Subject: Re: [RFC][PATCH 2/2] Virtualization of IPC

On Fri, 2006-03-24 at 20:35 +0300, Kirill Korotaev wrote:
> This patch introduces IPC namespaces, which allow to create isolated IPC
> users or containers.
> Introduces CONFIG_IPC_NS and ipc_namespace structure.
> It also uses current->ipc_ns as a pointer to current namespace, which
> reduces places where additional argument to functions should be added.

In three words, I think this has "too many #ifdefs".

The non-containerized or namespaced case should probably just be one,
static namespace variable that gets wrapped up in some nice #ifdefed
hlper functions.

For instance, instead of this:

+#ifdef CONFIG_IPC_NS
+#define msg_ids (*(current->ipc_ns->msg_ids))
+#endif

Have

#ifdef CONFIG_IPC_NS
static inline struct ipc_namespace *current_ipc_ns(void)
{
return current->ipc_ns;
}
#else
static inline struct ipc_namespace *current_ipc_ns(void)
{
return &static_ipc_ns;
}
#endif

And use current_ipc_ns()->msg_ids. I can't imagine that gcc can't
figure that out and turn it back into effectively the same thing.

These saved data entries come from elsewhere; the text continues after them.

/-- The hashes and flip orders of every table, with the departures of the projections (R156, R282). -/
def allHashes (w : W) (x : IdxShape) (q : List Num) : W × List (Nat × List Nat) × Nat :=
  (List.range x.tables).foldl (fun (s : W × List (Nat × List Nat) × Nat) t =>
    let r := tableHash s.1 x q t
    (r.1, s.2.1 ++ [r.2.1], s.2.2 + r.2.2)) (w, [], 0)

/-- The exact score of a vector, with its departures (R283). -/
def vecScore (metric : Nat) (q v : List Num) : Slug × Nat :=
  if metric = 0 then dotNums q v
  else sumNums ((List.zip q v).flatMap (fun p =>
    [negNum (mulNum p.1 p.1), mulNum (.fin false 2 0) (mulNum p.1 p.2), negNum (mulNum p.2 p.2)]))

/-! ### SEARCH (R285 to R290) -/

/-- The request block of SEARCH. -/
structure SearchReq where
  queries : Nat
  k : Nat
  short : Nat
  refine_ : Nat
  widen : Nat
  fmt : Nat
  mode : Nat
  mask : Nat
  match_ : Nat
  limit : Nat
  deriving DecidableEq, Repr

/-- The fields of a request block. -/
def searchReqOf (b : Bytes) : SearchReq :=
  { queries := fieldAt b 0 4, k := fieldAt b 4 2, short := fieldAt b 6 2, refine_ := fieldAt b 8 1, widen := fieldAt b 9 1,
    fmt := fieldAt b 10 1, mode := fieldAt b 11 1, mask := fieldAt b 12 4, match_ := fieldAt b 16 4, limit := fieldAt b 20 4 }

/-- The request block keeps its ranges, and its formats form a pair of R147. -/
def SearchReq.ok (r : SearchReq) (x : IdxShape) (b : Bytes) : Bool :=
  decide (1 ≤ r.queries) && decide (r.queries ≤ 65536) && decide (1 ≤ r.k) && decide (r.k ≤ 4096) && decide (r.k ≤ r.short) &&
    decide (r.short ≤ 4096) && decide (r.refine_ ≤ (if x.degree = 0 then 0 else 64)) && decide (r.widen ≤ x.hbits) &&
    decide (r.mode ≤ 2) && decide (1 ≤ r.limit) && decide (r.limit ≤ 1048576) && decide (fieldAt b 24 8 = 0) &&
    ((fmtNarrow r.fmt && fmtNarrow x.fmt) || (r.fmt == 7 && x.fmt == 7))

/-- Reads the fields of a SEARCH's request block for the checks of its entry. -/
def readRequest (d : Dev) (far : Far) (c : Cmd) : W × Bytes :=
  (W.start d far c.ctx c.gen (unitWho d c.ctx c.g)).read (c.f 40 8) 32

/-- The checks of SEARCH (R204, R285): of its entry, and of the request block; one whose read fails is judged when the command
reads it (log entry 55). -/
def checkSearch (d : Dev) (far : Far) (c : Cmd) : Option (Nat × Nat) :=
  match handleFault d c.ctx (c.f 32 2) 7 with
  | some k => some (0x16, k)
  | none =>
    let h := readRequest d far c
    if c.f 34 6 ≠ 0 ∨ c.f 40 8 % 32 ≠ 0 ∨ c.f 48 8 % 64 ≠ 0 ∨ c.f 56 8 ≠ 0 then some (0x18, 0)
    else if h.1.ok ∧ !(searchReqOf h.2).ok (cmdIndex d c).2 h.2 then some (0x18, 0)
    else none

/-- QS, the stride of the queries. -/
def SearchReq.qs (r : SearchReq) (x : IdxShape) : Nat := roundUp (x.dim * fmtW r.fmt / 8) 32

/-- OS, the stride of the output blocks. -/
def SearchReq.os (r : SearchReq) : Nat := roundUp (16 + 8 * r.k) 64

/-- FILTER_MODE applied to an attribute word. -/
def SearchReq.passes (r : SearchReq) (attr : Nat) : Bool :=
  if r.mode = 0 then true else if r.mode = 1 then (attr &&& r.mask) == r.match_ else (attr &&& r.mask) != 0

/-- A ranked candidate: identifier, VALUE of its score, attribute word. -/
structure Cand where
  id : Nat
  score : Int
  attr : Nat
  deriving DecidableEq, Repr

/-- Where one query stands. -/
structure Query where
  /-- every candidate -/
  cand : List Nat
  /-- those with a finite score, in the order of R284 -/
  ranked : List Cand
  expanded : List Nat
  stale : Nat
  rounds : Nat
  limit : Bool
  skipped : Bool
  /-- bucket members that were not LIVE -/
  dead : Nat
  oor : Nat
  /-- read units of the probes made -/
  units : List Nat
  deriving DecidableEq, Repr

/-- A query before its first round. -/
def Query.start : Query :=
  { cand := [], ranked := [], expanded := [], stale := 0, rounds := 0, limit := false, skipped := false, dead := 0, oor := 0,
    units := [] }

/-- Puts a candidate among the ranked ones: highest score first, ties to the lower identifier (R284). -/
def insertCand (m : Cand) : List Cand → List Cand
  | [] => [m]
  | x :: t =>
    if m.score > x.score ∨ (m.score = x.score ∧ m.id < x.id) then m :: x :: t else x :: insertCand m t

/-- Adds a LIVE identifier to the candidates and scores it, unless it is one already or CAND_LIMIT refuses it. -/
def addCand (x : IdxShape) (r : SearchReq) (qv : List Num) (s : W × Query) (id attr : Nat) : W × Query :=
  if s.2.cand.contains id then s
  else if s.2.cand.length ≥ r.limit then (s.1, { s.2 with limit := true })
  else
    let b := s.1.read (x.vec + id * x.vs) x.vecBytes
    let sc := vecScore x.metric qv (plainVals x.fmt x.dim b.2)
    (b.1, { s.2 with
      cand := s.2.cand ++ [id], oor := s.2.oor + sc.2,
      ranked := if sc.1.cls = 0 then insertCand ⟨id, sc.1.value, attr⟩ s.2.ranked else s.2.ranked })

/-- One bucket probe (R289). -/
def probeTable (c : Cmd) (x : IdxShape) (r : SearchReq) (j rnd : Nat) (qv : List Num) (hs : List (Nat × List Nat))
    (s : W × Query) (t : Nat) : W × Query :=
  if !s.1.ok then s
  else
    let u := (j * (r.widen + 1) + rnd) * x.tables + t
    let late := c.isLate u
    let q := { s.2 with units := s.2.units ++ [u] }
    if late && c.fallback == 3 then (s.1, { q with skipped := true })
    else
      let hf := hs.getD t (0, [])
      let h := if rnd = 0 then hf.1 else hf.1 ^^^ 2 ^ (hf.2.getD (rnd - 1) 0)
      let m := bucketMembers s.1 (late && c.fallback == 1) x t h
      m.2.foldl (fun (s : W × Query) id =>
        if !s.1.ok then s
        else
          let e := readMeta s.1 x id
          if e.2.1 = 1 then addCand x r qv (e.1, s.2) id e.2.2 else (e.1, { s.2 with dead := s.2.dead + 1 })) (m.1, q)

/-- The hop through the neighbours of one shortlist entry. -/
def hopFrom (x : IdxShape) (r : SearchReq) (qv : List Num) (s : W × Query) (y : Nat) : W × Query :=
  if !s.1.ok || s.2.expanded.contains y then s
  else
    let b := s.1.read (x.nbr + 4 * x.degree * y) (4 * x.degree)
    (words4 b.2 x.degree).foldl (fun (s : W × Query) n =>
      if !s.1.ok || n == 0xFFFFFFFF then s
      else if n ≥ x.vectors then (s.1.fail 0x13 4, s.2)
      else
        let e := readMeta s.1 x n
        if e.2.1 = 2 then (e.1, { s.2 with stale := s.2.stale + 1 })
        else if e.2.1 = 1 then addCand x r qv (e.1, s.2) n e.2.2
        else (e.1, s.2)) (b.1, { s.2 with expanded := s.2.expanded ++ [y] })

/-- The survivors of the filter. -/
def Query.surv (q : Query) (r : SearchReq) : List Cand := (q.ranked.take r.short).filter (fun y => r.passes y.attr)

/-- The rounds of one query from round `rnd` on (R286). -/
def searchRounds (c : Cmd) (x : IdxShape) (r : SearchReq) (j : Nat) (qv : List Num) (hs : List (Nat × List Nat)) :
    Nat → W × Query → Nat → W × Query
  | 0, s, _ => s
  | n + 1, s, rnd =>
    if !s.1.ok then s
    else
      let s := (List.range x.tables).foldl (probeTable c x r j rnd qv hs) s
      let s := ((s.2.ranked.take r.short).take r.refine_).foldl (fun s y => hopFrom x r qv s y.id) s
      let s := (s.1, { s.2 with rounds := rnd })
      if (s.2.surv r).length ≥ r.k then s else searchRounds c x r j qv hs n s (rnd + 1)

/-- The output block of a query, the 16 + 8K bytes that are written (R287). -/
def outBlock (x : IdxShape) (r : SearchReq) (j : Nat) (q : Query) : Bytes :=
  let l := (q.surv r).take r.k
  let flags := b2n (decide (l.length < r.k)) + 2 * b2n q.limit + 4 * b2n q.skipped
  leBytes 4 (j + 1) ++ leBytes 2 l.length ++ leBytes 4 q.cand.length ++ leBytes 2 (min 0xFFFF q.stale) ++ leBytes 1 q.rounds ++
    leBytes 1 flags ++ zeros 2 ++
    l.flatMap (fun y => leBytes 4 ((x.idBase + y.id) % 2 ^ 32) ++ leBytes 4 (slugTo 9 false ⟨y.score, 1, 0⟩).1) ++
    (List.replicate (r.k - l.length) (leBytes 4 0xFFFFFFFF ++ zeros 4)).flatten

/-- What the queries of a SEARCH have come to. -/
structure Searched where
  count : Nat
  stale : Nat
  oor : Nat
  short : Bool
  widened : Bool
  limit : Bool
  units : List Nat
  /-- the engine of each query dealt -/
  engines : List Nat
  digest : Nat
  deriving DecidableEq, Repr

/-- The engines that serve: those of ON floes that are not disabled, as 6 × floe + unit. -/
def enginesOn (d : Dev) : List Nat :=
  (List.range 4).flatMap (fun f =>
    if floeOn d f then ([4, 5].filter (fun u => rf d (floeBase f + 0x160000 + u * 0x1000) 0 1 == 0)).map (fun u => 6 * f + u) else [])

/-- The engine of query `j`: the engines take the queries in round robin from one of them on (R290). -/
def engineOf (en : List Nat) (first j : Nat) : Nat := en.getD ((en.idxOf first + j) % max 1 en.length) 4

I really dislike the idea of replacing nice variables with macros that
add indirection. They really might fool people. Putting a function
there is much nicer.

Why avoid to passing these things around as function arguments? Doesn't
that make it more explicit what is going on, and where the indirection
is occurring? Does it also make refcounting and lifetime issues easier
to manage?

BTW, Did you see my version of this?

-- Dave

2006-03-24 19:34:43

by Eric W. Biederman

[permalink] [raw]

Subject: Re: [RFC][PATCH 1/2] Virtualization of UTS

Kirill Korotaev <[email protected]> writes:

> This patch introduces utsname namespace in system, which allows to have
> different utsnames on the host.
> Introduces config option CONFIG_UTS_NS and uts_namespace structure for this.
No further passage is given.